Do you have a picture of it on stage? Asking fora Major General friend...


----------



## Britneybear (Jul 1, 2015)

I also made a large angel with wings of cardboard and feather. The large wings are held on with the elastic and strips of cloth. All doused with monster mud and layers and layers of dry lock. The base of the angel has had to be touched up a couple times but the wings have remain totally intact. It is usually kept outside In Florida for at least 45 days. It is remained pretty much intact for the last three years.


----------



## Britneybear (Jul 1, 2015)

By the way RoxyBlue, very nice work, I wish I were that organized to have a slide presentation of my work, such as you.


----------



## RoxyBlue (Oct 6, 2008)

Wyatt Furr said:


> Do you have a picture of it on stage? Asking fora Major General friend...


I do, but I'll have to send them by PM. We reached our limit on uploadable pictures in Flickr unless we want to pay for Pro.



Britneybear said:


> By the way RoxyBlue, very nice work, I wish I were that organized to have a slide presentation of my work, such as you.


Thanks, Britney! I do tend to take a lot of pictures of props during construction, partly because we like to have material for our YouTube channel and partly because I might need the documentation if I ever build something like it again and forgot how I did it.


----------



## RoxyBlue (Oct 6, 2008)

Here is a link to some photos that were taken of the show during dress rehearsals. Scroll through to see the angel on stage (as well as a distance shot of the pirate skeleton figurehead I made - there was a bowsprit added behind him right before we opened, which gave a much more authentic look than we had during the dress run).

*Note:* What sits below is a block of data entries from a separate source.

/-- Items of one flow go one at a time and in their age order: a new pair's item of a flow other than 0x000 is one whose flow
no thread holds and of which no older item is queued (R620, R622). -/
def Obligations.FlowsInOrder : Prop :=
  ∀ (s : State) (k : Nat) (p : Pair) (it : Item), p ∈ s.newPairs k → p.item = some it → it.flow ≠ 0 →
    it ∈ s.sow.store ∧ (∀ x ∈ s.heldItems, x.1.flow ≠ it.flow) ∧ (∀ x ∈ s.sow.fenced, x.1 ≠ it.flow)
      ∧ ∀ o ∈ s.sow.store, o.flow = it.flow → it.age ≤ o.age

/-- A free core that is served takes its standby pair, or where it has none the chosen pair: a new item leaves the store, the thread
runs there with the item's words in g28 to g31 (R492, R612, R625, R628); a prefetch core that runs a thread takes it into its empty
standby slot, and its thread stands by (R628). A pair that no core can take at once (R631): one of urgency 3 in the field part
preempts the preempt core with the running item of lowest urgency, where one is below 3; otherwise it goes into the first empty
standby slot, otherwise into the slot of the lowest urgency below its own, whose pair is cancelled: its item goes back to its place
and its thread is IDLE, or READY where it had run (R630). Where there is no such slot, or no pair, nothing happens. -/
def Obligations.Dispatching : Prop :=
  (∀ (s s' : State) (k : CoreId) (p : Pair), s.servable k.val = true → (s.core k.val).standby = none →
      s.choose k.val = (some p, s') → p.tid < 128 →
      let taken := fun (v : State) => p.held = false → ∀ it, p.item = some it → v.sow.store = s.sow.store.filter fun x => x.age ≠ it.age
      ((s.core k.val).run = none → ∃ v, exec (.dispatch k) s = .next (State.commitX v) ∧ (v.core k.val).run = some p.tid
        ∧ (v.th p.tid).st = .running ∧ (v.th p.tid).lastCore = k.val ∧ (v.th p.tid).item = p.item
        ∧ ((s.th p.tid).wait = none → taken v)
        ∧ (∀ it, p.item = some it → (v.th p.tid).regs[28] = it.word 0 ∧ (v.th p.tid).regs[29] = it.word 1
          ∧ (v.th p.tid).regs[30] = it.word 2 ∧ (v.th p.tid).regs[31] = it.word 3))
      ∧ ((s.core k.val).run.isSome = true → s.prefetchCore k.val = true → ∃ v, exec (.prefetch k) s = .next v
        ∧ (v.core k.val).standby = some p.tid ∧ (v.th p.tid).st = .standby ∧ (v.th p.tid).item = p.item
        ∧ (v.core k.val).run = (s.core k.val).run ∧ taken v))
  ∧ (∀ (s : State) (k : CoreId) (t : Tid), s.servable k.val = true → (s.core k.val).run = none → (s.core k.val).standby = some t.val →
      ∃ v, exec (.dispatch k) s = .next (State.commitX v) ∧ (v.core k.val).run = some t.val ∧ (v.core k.val).standby = none
        ∧ (v.th t.val).st = .running ∧ (v.th t.val).item = (s.th t.val).item)
  ∧ (∀ (s : State) (latch : Bool) (k0 : Nat) (live : List Nat),
      (if latch then [6] else List.range 6).filter s.servable = k0 :: live → (s.pairs k0).isEmpty = false →
      (k0 :: live).any (fun k => (s.core k).run.isNone) = false →
      let u := (s.pairs k0).foldl (fun m p => max m p.urg) 0
      let lower := bestSlot (s.lowerSlots (k0 :: live) u)
      (u = 3 → k0 ≠ 6 → ∀ k, bestSlot s.preemptCores = some k → exec (.preempt latch) s = .next (s.preemptOn k).commitX)
      ∧ (u ≠ 3 ∨ k0 = 6 ∨ bestSlot s.preemptCores = none →
        (∀ k, (k0 :: live).find? s.slotOpen = some k → exec (.preempt latch) s = .next (s.fillSlot k).commitX)
        ∧ ((k0 :: live).find? s.slotOpen = none →
          (∀ k, lower = some k → exec (.preempt latch) s = .next ((s.unprefetch k k 0 false).fillSlot k).commitX)
          ∧ (lower = none → exec (.preempt latch) s = .next s.commitX))))
  ∧ (∀ (s : State) (k : CoreId) (t : Tid) (at_ cause : Nat), (s.core k.val).standby = some t.val →
      let v := s.unprefetch k.val at_ cause false
      (v.core k.val).standby = none
      ∧ ((s.th t.val).resumed = true → (v.th t.val).st = .ready ∧ (v.th t.val).item = (s.th t.val).item ∧ v.sow.store = s.sow.store)
      ∧ ((s.th t.val).resumed = false → (v.th t.val).st = .idle ∧ (v.th t.val).item = none
        ∧ ∀ it, (s.th t.val).item = some it → v.sow.store = insertAge it s.sow.store))
  ∧ (∀ s : State, (List.range 6).all (fun k => (s.pairs k).isEmpty) = true → exec (.preempt false) s = .next s.commitX)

https://harveylevine.smugmug.com/Th...es/Additional-Pirates-Pictures-2020/i-HMzb8xS


----------



## Greg G (Nov 4, 2012)

Wow, that is an excellent angel statue you made there RoxyBlue! So now that you're a pro at this I have a few more angels for you to try (photos taken at LakeLawn Metairie Cemetery during our vacation in New Orleans LA in 2013)


----------



## RoxyBlue (Oct 6, 2008)

Thanks, Greg! Those are great inspiration pictures, too.


----------



## Batbuddy (Sep 3, 2014)

Awesome work Roxy. Love the Angel and the play. I have done tech for Pirates several times...


----------



## RoxyBlue (Oct 6, 2008)

Thanks, BB! Yep, Pirates is a popular (and fun) show.


----------



## CreeepyCathy (Mar 28, 2009)

Wow!!!!!


----------



## BunchOfHocusPocus (May 23, 2012)

Omg! I absolutely love this!! So much detail. 



Thanks for sharing this video.  I wish I could do something like this. 



This is fantastic.


----------



## bobzilla (Nov 13, 2008)

Sweet!


----------



## RoxyBlue (Oct 6, 2008)

Thanks so much, my dears. Bunch, other than the wings being a pain in the butt, she’s not a difficult piece to do. I do recommend having a spare pair of hands for the monster mud portion since wrangling muddy cloth can be awkward, to say the least.


----------



## Daphne (Oct 18, 2006)

Wow, phenomenal job! She looks amazing!


----------



## Riff_JunkieSFR (Jul 11, 2011)

Love it, amazing work!


----------



## RoxyBlue (Oct 6, 2008)

Thanks, Daphne and RJ!


----------



## BunchOfHocusPocus (May 23, 2012)

Wow! I love the angel! How long did it take for you to create her?


----------



## RoxyBlue (Oct 6, 2008)

Thanks, BOHP! I worked on her on and off over a couple of months’ time between mid November 2019 and early February 2020.


----------